Acting under Fellhauer and the 1969 Act, the State Engineer on July 14, 1969 promulgated rules and regulations relating to ground water tributary to the South Platte River. These were to be in effect from August 8, 1969 to October 15, 1969. They *295 divided the alluvium into three zones, A, B and C. Zone A was that area in which the initial effect from well withdrawal occurred at the surface stream from zero to ten days after commencement of withdrawal. Zone B was the area in which such initial effect occurred from ten to thirty days; and Zone C that area in which the initial effect occurred from thirty to seventy-five days. The regulations provided that the Division Engineer could not "regulate" (i. e., shutdown) any well for more than three out of any seven days. Regulation of wells in Zone C was to cease September 1, 1969; in Zone B on September 25, 1969; and in Zone A on October 10, 1969.

The water court having jurisdiction ruled that the regulations were null and void in that, among other things, they were unconstitutionally unreasonable and vague, were discriminatory, arbitrary and capricious, and were contrary to law. We reversed and upheld the regulations. Kuiper v. Well Owners Conservation Association, 176 Colo. 119, 490 P.2d 268 (1971).

In the instant case, the State Engineer contends that the Amendment was proper under Kuiper v. Well Owners Conservation Association, supra. The consolidated trial of the issues raised by the several protests to the Amendment consumed fifteen days in March, May and October, 1975. The transcript of record consists of 4682 folios, plus volumes upon volumes of exhibit-studies and mountainous other exhibits. Nearly a year was consumed in the completion of the transcript of the record, preparation and submission of proposed findings, conclusions and decree, and preparation and submission of briefs. Oral arguments were made to the water court on October 28 and 29, 1976. Its Findings of Fact, Conclusion of Law and Judgment and Decree, 93 folios in length, were entered on December 1, 1976.
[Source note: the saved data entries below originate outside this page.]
/-- The die saves the slot: it stands in its fill bitmap, or in the fallback the die writes for the lost one. -/
def takesSlot (c : Ctl) (d s : Nat) : Bool :=
  match (dieSave c d).fill with
  | none => false
  | some f => f.testBit s
      || (getF (Reg.SAV_SD_STATUS.FALLBACK_ACTIVE d) c == 1 && slotDie c s != d && c.save.snap.testBit s && !confirmedLost c s)

/-- Data unit number `n` of a die in the order of the pipeline: the sets of one die in turn, one unit at a time; the die's own sets come
before its fallback region. Answers the set and the data unit number within it. -/
def dieOrder (c : Ctl) (d n : Nat) : Nat × Nat :=
  let half := setCount c / 2
  let per := half * ((slotTotal c + setCount c - 1) / setCount c * unitsPerSlot c)
  let e := if n < per then d else 1 - d
  let m := n % per
  (e * half + m % half, m / half)

/-- All data units of a die that it must save, as (slot, unit), in order. -/
def dieUnits (c : Ctl) (d : Nat) : List (Nat × Nat) :=
  let total := setCount c * ((slotTotal c + setCount c - 1) / setCount c * unitsPerSlot c)
  ((List.range total).map (fun n =>
    let e := dieOrder c d n
    (slotOfIndex c e.1 e.2, e.2 % unitsPerSlot c))).filter (fun e => decide (e.1 < slotTotal c) && takesSlot c d e.1)

/-- The next unit that the fetch stage asks for. -/
def nextFetch (c : Ctl) (d : Nat) : Option (Nat × Nat) :=
  (dieUnits c d).find? (fun e => !(dieSave c d).requested.contains (placeUnit c e.1 e.2))

/-- SFETCH: the hub receives a save fetch of the next unit and reads its lines as class 2 reads. -/
def sfetch (d : Nat) (c : Ctl) : Ctl :=
  if !saveRuns c d then c
  else match nextFetch c d with
    | none => c
    | some (s, u) =>
      let c := updDie d (fun x => { x with requested := x.requested ++ [placeUnit c s u] }) c
      let c := startFetch .save d (placeUnit c s u) (slotLine c s + u * (unitBytes c / 64)) (unitBytes c / 64) c
      engines (sendLink d .sfetch [s, u] [] (if getF Reg.SAV_STATUS.PHASE c = 1 then setF Reg.SAV_STATUS.PHASE 2 c else c))

def execSfetch (d : Fin 2) (s : State) : Host.Outcome State Fault Refusal := .next (onCtl (sfetch d.val) s)

/-! Units (R201, R205-R208). -/

/-- The position whose die holds a unit: a detour on a set of die `d` moves the units of the lagging die, but one in 16, to the spares of the
others (R207). -/
def physPos (c : Ctl) (d key : Nat) : Nat :=
  match mapFind (dieSave c d).detours (keySet key) with
  | some (pos, b) => if keyPos key = pos ∧ b ≤ keyRow key / 16 ∧ keyRow key % 16 ≠ pos then keyRow key % 16 else keyPos key
  | none => keyPos key

/-- The way of position `pos` of set `k` on die `d`: of its own set, or of the fallback set that it hosts. -/
def setMember (c : Ctl) (d k pos : Nat) : Nat := if setDie c k = d then memberWay c k pos else fallbackWay c k pos

/-- The way that programs a unit on die `d`. -/
def unitWay (c : Ctl) (d key : Nat) : Nat := setMember c d (keySet key) (physPos c d key)

/-- The die-slot position at which a unit is programmed: its own, the spare of its block where it is detoured (R207), or the spare die-slot that its
rewrite has taken (R205); fallback positions follow those of the own sets (R199). -/
def unitPos (c : Ctl) (d key : Nat) : Nat :=
  let p := match mapFind (dieSave c d).tries key with
    | some (_, x) => sparePos x
    | none => if physPos c d key = keyPos key then diePos (keyRow key) else sparePos (keyRow key / 16)
  if setDie c (keySet key) = d then p else pSet c + p
def unitBlock (c : Ctl) (d key : Nat) : Option Nat :=
  (soleList c (unitWay c d key) c.save.lastB).entries[unitPos c d key / pagesPerBlock c]?

/-- The unit lies in the fallback region of die `d`. -/
def inFallback (c : Ctl) (d key : Nat) : Bool := setDie c (keySet key) != d

/-- A unit is left missing (R205, R208): a buffer slot held for its rewrite is returned (R255). -/
def leaveMissing (d key : Nat) (c : Ctl) : Ctl :=
  let img := { c.save.image with missing := c.save.image.missing ++ [imageKey (inFallback c d key) key] }
  let wk := unitWay c d key
  let c := updDie d (fun x => { x with programmed := x.programmed ++ [key] }) { c with save := { c.save with image := img } }
  let c := match (wayAt c wk).held with
    | _ :: rest => setBuf (wayChan wk) (bufUsed c (wayChan wk) - 1) (updWay wk (fun w => { w with held := rest }) c)
    | [] => c
  addF Reg.SAV_PROGRESS.MISSING (addF (Reg.SAV_SD_FAIL.MISSING d) c)

def dieKey (k pos : Nat) : Nat := k * 16 + pos

/-- The unit's die has been dropped, or is a known failed one: nothing programs it (R208, R264). -/
def unitDead (c : Ctl) (d key : Nat) : Bool := (dieSave c d).dropped.contains (unitWay c d key) || wayFailed c (unitWay c d key)

/-- A unit passes to its engine. -/
def unitIssued (d key : Nat) (c : Ctl) : Ctl :=
  let c := updDie d (fun x => { x with fetched := x.fetched ++ [key] }) c
  if unitDead c d key then leaveMissing d key c else c

/-- The slots whose units stand in a row of a set. -/
def rowSlots (c : Ctl) (k r : Nat) : List Nat := ((List.range 15).map (fun m => slotOfIndex c k (r * 15 + m))).eraseDups

/-- The last filled member of the row has passed the stripe stage: the parity unit follows. -/
def releaseParity (d k r : Nat) (c : Ctl) : Ctl :=
  let filled := (List.range 15).filter (fun m =>
    let s := slotOfIndex c k (r * 15 + m)
    decide (s < slotTotal c) && takesSlot c d s)
  let key := unitKey k r (r % 16)
  if filled.all (fun m => (dieSave c d).fetched.contains (unitKey k r (memberPos r m))) && !(dieSave c d).fetched.contains key then unitIssued d key c else c

/-- The hub returns the oldest unit asked for, its lines read: frame number, poison markers and bytes. -/
def sfetchData (d : Nat) (c : Ctl) : Ctl :=
  match (if saveRuns c d then (dieSave c d).requested.find? (fun k => !(dieSave c d).fetched.contains k) else none) with
  | none => c
  | some key =>
    match saveFetch c d key with
    | none => c
    | some x =>
      if !x.complete then c
      else
        let s := (keyUnit c key).1
        let u := (keyUnit c key).2
        let shadow := decide (firstShadow c ≤ s)
        let f := if shadow then s - firstShadow c else (slotFrame c s).getD 0
        let m := c.save.image
        let m := { m with table := mapPut m.table s ⟨f, slotDie c s != d, false, shadow⟩, units := mapPut m.units (s * 64 + u) ⟨x.got, f, shadow, false, false, none⟩ }
        let c := dropFetch x.id { c with save := { c.save with image := m } }
        let c := sendLink d .sfetchData (s :: u :: f :: b2n shadow :: x.got.poison) (contentBytes x.got (unitBytes c)) (unitIssued d key c)
        engines (releaseParity d (keySet key) (keyRow key) c)

def execSfetchData (d : Fin 2) (s : State) : Host.Outcome State Fault Refusal := .next (onCtl (sfetchData d.val) s)

/-- The first block of 16 rows in which a die has not begun any unit: those programmed, and the next one on its way. -/
def firstUntouched (c : Ctl) (d k pos : Nat) : Nat :=
  let mine := fun (key : Nat) => keySet key == k && keyPos key == pos
  let x := dieSave c d
  let begun := x.programmed.filter mine ++ (x.fetched.find? (fun key => mine key && !x.programmed.contains key)).toList
  begun.foldl (fun n key => max n (keyRow key / 16 + 1)) 0

/-- A set of a die is detoured around a position, unless it is detoured already: only the first lagging die of a set is (R206). -/
def detourSet (d pos k : Nat) (c : Ctl) : Ctl :=
  if (mapFind (dieSave c d).detours k).isSome then c
  else
    let e := (pos, firstUntouched c d k pos)
    let img := { c.save.image with detours := mapPut c.save.image.detours k e }
    setF Reg.SAV_DETOURS.SETS (bitSet (getF Reg.SAV_DETOURS.SETS c) k)
      (updDie d (fun x => { x with detours := mapPut x.detours k e }) { c with save := { c.save with image := img } })

/-- The sets that a die saves with a way: its own, and the fallback set it hosts while it writes that region (R199, R215). -/
def savedSets (c : Ctl) (d wk : Nat) : List Nat :=
  let half := setCount c / 2
  let k := wk % 8 * 2 + wayChan wk % 32 / 16
  (d * half + k) :: (if c.save.image.singleDie || getF (Reg.SAV_SD_STATUS.FALLBACK_ACTIVE d) c == 1 then [(1 - d) * half + k] else [])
On the appeal here, the last brief was filed on November 21, 1977 and the case was orally argued before us on January 25, 1978. We have spent considerable time since oral argument grappling with the many issues presented to us. We have been obliged to conclude that the posture of the case and nature of the evidence are such that several of the issues presented should not be determined in this case. These determinations must await evidence of more complete hydrological research in the basin and further presentations in court.

The purpose of the State Engineer in adopting the Amendment was to protect decreed rights to surface water against encroachment by wells. This is not, however, a case in which surface appropriators generally are pitted against well owners. A substantial part of the farm ground water users also have surface water rights and they use the surface water and ground water conjunctively for irrigation.

One study admitted in evidence states that there are annually a total of 4,200,000 acre-feet of surface water rights in the basin with only an average annual surface supply of 700,000 acre-feet. As mentioned, there is in evidence that in 1972 there were withdrawals of over 200,000 acre-feet from wells.